I have seen a lot of movies over the last year (I collect Scene points with my VISA so I never have to pay). One issue I've been having is with motion blur. Maybe it's me, but scenes with motion seem to be more Blury these days. I watched the Hobbit in IMAX 24fps and thought the bigging of the film was horribly blurry. I also just watched OZ, and and scenes with moderate motion had blur. I find this very distracting. 
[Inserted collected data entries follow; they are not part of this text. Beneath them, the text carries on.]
/-- Start-up stage (Table 12.8). -/
inductive Stage where
  | unpowered
  | good
  | firmware
  | keeper
  | tested
  | compute
  | recovery
  deriving DecidableEq, Repr

/-- Boot, trust and firmware update (R336, R349 to R370). -/
structure Trust where
  stage : Stage
  /-- Protective reset that still holds start-up: brown-out, thermal, or over-voltage. -/
  heldOff : Option Nat
  /-- Cycle of power good, or of the start from mask ROM. -/
  goodAt : Nat
  copyB : Bool
  trial : Bool
  svn : Nat
  fwVersion : BitVec 32
  raiseFloor : Bool
  resA : Nat
  resB : Nat
  ident : Nat
  regenerating : Bool
  /-- What the identity is derived from, and its keys (R357): they stay within the security engines (R358). -/
  seed : List Byte
  rsaKey : Option RsaKey
  slhKey : Option SlhKey
  log : List (List Byte)
  count : Nat
  agg : List Byte
  quote : List Byte
  quotes : Nat
  ownerOk : Bool
  svcOk : Bool
  floorOk : Bool
  signed : Nat
  /-- Standing entries that wait for boot coursing (R320), ascending. -/
  awaiting : List StandId
  /-- Standing entries that are to be loaded, in order, each with its restarts so far (R320, R321). -/
  standQ : List (StandId × Nat)
  /-- The provisioning copy in force since the boot (R355, R370). -/
  prov : Option Nat
  deriving DecidableEq, Repr

/-- An update session (R363, R364). -/
structure Session where
  src : BitVec 128
  sport : BitVec 16
  area : Nat
  lo : Nat
  hi : Nat
  written : Nat
  deriving DecidableEq, Repr

/-- A save area latched at its save instant, on its way to HBM (R292, R297): where it lies, its bytes by offset (an offset
that is not listed holds 0) and its length. -/
structure SaveArea where
  addr : Nat
  scope : SaveScope
  cells : List Host.Cell
  length : Nat
  deriving DecidableEq, Repr

/-- A checkpoint or a module restore in progress (R298). -/
structure Ckpt where
  asker : Option Asker
  began : Nat
  stop : Nat
  /-- Lasts that it stopped and that have not resumed yet; they do so once the copy is complete. -/
  resume : List LastId
  saved : Bool
  deriving DecidableEq, Repr

/-- What the module has sent or driven (R303 to R318, R342): the block's outputs. -/
inductive Out where
  | answer (dest : Asker) (bytes : List Byte)
  | notice (slot : Fin 4) (bytes : List Byte)
  | arp (e : EthPort) (r : ArpMsg)
  | ndp (e : EthPort) (r : NdpMsg)
  | echo (e : EthPort) (r : EchoMsg)
  | frame (l : LinkId) (f : Frame)
  | gateFrame (g : GateId) (f : GateFrame)
  | pfc (g : GateId) (cls : Nat) (xoff : Bool)
  /-- A frame leaves a control port: the index of its message in `out`, and its R-TAG (R304, R305). -/
  | sent (p : CtlId) (msg : Nat) (rtag : Option (BitVec 16))
  | sync
  | plumb
  /-- What the module sends in an SMBus transaction: command code, data, PEC (R343). -/
  | smbus (cmd : Nat) (bytes : List Byte) (pec : Byte)
  | popped (q : QueueId) (bytes : List Byte)
  | readBack (addr : Nat) (bytes : List Byte)
  deriving DecidableEq, Repr

/-- The hub (R325). -/
structure Hub where
  queues : Vector Queue 32
  fhq : Vector (List Nat) 16
  /-- Commands of fabric hods whose queue is full, in order of arrival (R235). -/
  fhWait : List (FhId × Nat)
  fhods : Vector Hod 16
  fsds : Vector Sd 16
  links : Vector Link 12
  inject : List Packet
  /-- CTL packets that wait for their link (R247). -/
  ctl : List (LinkId × Packet)
  delivered : List Packet
  reqs : List Req
  /-- Modules that have acknowledged a write to a multicast group, by group (R270). -/
  members : List (Nat × List DevAddr)
  nextTag : BitVec 16
  ftime : FTime
  crs : Coursing
  keystones : Vector Keystone 64
  chans : Vector Chan 4
  gates : Vector Gate 2
  plumb : Plumb
  recSeq : BitVec 32
  /-- Records on their way to the ring, with their addresses (R207). -/
  recQ : List (Nat × List Byte)
  ckpt : Option Ckpt
  deriving DecidableEq, Repr

/-- The power states of the domains (Table 12.2). -/
structure Doms where
  hub : DomSt
  ctl1 : DomSt
  dies : Vector DomSt 2
  cores : Vector DomSt 128
  stks : Vector DomSt 8
  links : Vector DomSt 12
  gates : Vector DomSt 2
  /-- Stacks the automatic policy or a target put on the way into or out of self-refresh. -/
  moving : List StackId
  /-- Of these, the stacks whose written target is the state they leave: they come back (R326). -/
  back : List StackId
  /-- Of these, the stacks that an access met on the way into self-refresh: they return to ON (R330). -/
  woken : List StackId
  deriving DecidableEq, Repr

/-- A MEMR or MEMW that has begun (R311): bytes done, bytes to write or bytes read, the remote request it waits for. -/
structure MemJob where
  asker : Asker
  write : Bool
  addr : Word
  len : Nat
  done : Nat
  data : List Byte
  tag : Option (BitVec 16)
  deriving DecidableEq, Repr

/-- The always-on domain. -/
structure Aoc where
  doms : Doms
  gov : Governor
  ctls : Vector Ctl 2
  /-- The ports of the requests that wait, in order of arrival (R308). -/
  order : List CtlId
  /-- Entries of `out` handed to the control ports so far, and the next sequence number of an R-TAG (R304). -/
  formed : Nat
  rtag : BitVec 16
  cache : List Cached
  longs : List Long
  memJob : Option MemJob
  subs : Vector Sub 4
  noticeNo : BitVec 32
  svc : List Byte
  rcd : Recorder
  trust : Trust
  session : Option Session
  smbAddr : Option (BitVec 7)
  /-- Cycle in which the module releases SYNC, PLUMB_N (Table 12.10). -/
  syncLow : Option Nat
  plumbLow : Option (Nat × Nat)
  presentDriven : Bool
  /-- Cycle in which SYNC, which others pull low, is released, and the levels that others give PLUMB_N and PRESENT_N (Table 12.17). -/
  syncIn : Option Nat
  plumbIn : Bool
  presentN : Bool
  restoring : List Restoring
  deriving DecidableEq, Repr

/-- Bits set by hardware in this cycle, and what the position fields beside them would describe (R393). -/
structure SetEv where
  addr : Nat
  bits : Word
  posMask : Word
  pos : Word
  deriving DecidableEq, Repr

/-- Who makes an access (Table 8.4, R207, R216): requester `i` of the feeder class of a core, its hod `h`, loads and stores of its
strand `k`, the hub with all that comes through the die bridge, or the fabric by way of the hub. -/
inductive Master where
  | feeder (c : CoreId) (i : Nat)
  | hod (c : CoreId) (h : Nat)
  | seq (c : CoreId) (k : StrandId)
  | hub
  | fabric
  deriving DecidableEq, Repr

/-- Bytes of stock or HBM written in this cycle, and by whom (R215). -/
structure StkWr where
  addr : Nat
  len : Nat
  who : Master
  deriving DecidableEq, Repr

/-- What happened in this cycle, for the same-cycle rules (R36, R160, R393): bits set, counts increased (address, lowest
bit, amount), max-abs updates (core, slot), the faults recorded (last, core, strand), the counter pages cleared at its end
(Table 14.5), what each FMT_FLAGS word that has changed held at its start (R201), the halves that a fault reached (R82),
bed entries that a foot, a reload or a restore wrote and what entries that changed held before (R91), pattern entries that a
PLOAD wrote (R137), recorded inputs (kind, unit, payload; R285), spill queues that accepted an entry, each with whether a packet was open, and queues that served a pop (R236,
R241), lasts that resume in the next cycle and lasts that resumed in this one (R199, R294), operations that left a queue, lines of text that arrived and accesses that ended (R144), lasts that turned
DONE (R151), cores whose strand 0 goes first in the next cycle (R145), stock and HBM bytes written (R215), domains whose target was written and domains whose target the automatic policy changed (R328), domains whose transition completed (R326), plumb triggers that a held
snapshot drops (R374: source bit, tag, number of the event record that caused it), register pages that served an access (R392),
and flash addresses of the valid bytes programmed last (R379, R380). Bed entries are
named by their address. -/
structure Now where
  sets : List SetEv
  incs : List (Nat × Nat × Nat)
  gath : List (Nat × Nat × MaxAbs)
  faults : List (Nat × Nat × Nat)
  clrs : List Nat
  flags : List (Nat × Word)
  drains : List (LastId × CoreId × ArrayId × HalfId)
  beds : List Nat
  bedOld : List (Nat × BitVec 256)
  pats : List (CoreId × Bool × Nat)
  left : List Op
  fetched : List (CoreId × StrandId × Nat)
  ended : List (CoreId × StrandId × Acc)
  dones : List LastId
  tgts : List Dom
  autos : List Dom
  exams : List Dom
  trigs : List (Nat × Nat × Option Nat)
  recs : List (Nat × Nat × List Byte)
  pushed : List (QueueId × Bool)
  popped : List QueueId
  wake : List LastId
  resumed : List LastId
  firsts : List CoreId
  stk : List StkWr
  pages : List Nat
  valid : List Nat
  deriving DecidableEq, Repr

/-- What an HBM stack woke with: contents that nothing states (R331), under the mapping of R206 then in force. -/
structure Fill where
  stack : StackId
  ways : Nat
  upper : Bool
  gen : Nat
  /-- The words written since, as ranges [lo, hi). -/
  wrote : List (Nat × Nat)
  deriving DecidableEq, Repr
I don't know if this is because the films are digital or?
Will 48fps solve this?


----------



## mechman (Feb 8, 2007)

Can't say that I have experienced this at all. Are these all on the big screen or at home as well?


----------



## tonyvdb (Sep 5, 2007)

Motion "blur" is not normal. What you may be talking about is "studder" and yes more frames will solve this. 24frames is an old standard and movie production costs have kept it this way for many many years as if you add more frames you double the cost of the film media its self and of course add more weight to the cameras or less shooting time per reel. Now with digital and there being no physical media (tape or film) that many producers are stating to use this limitation is no longer in place. 
48 frames will virtually remove that studder you see when there are fast pans of the camera. However this will mean that the BluRay format we have now will either need to be changed or a totally new format will need to be introduced to the home market, not sure if people will be ready for that.


----------



## f0zz (Dec 1, 2011)

I've just seemed to notice it more lately. The Hobbit had it pretty bad at he IMAX theater I watched it in. 

Is the blur more noticeable during 3D films?


----------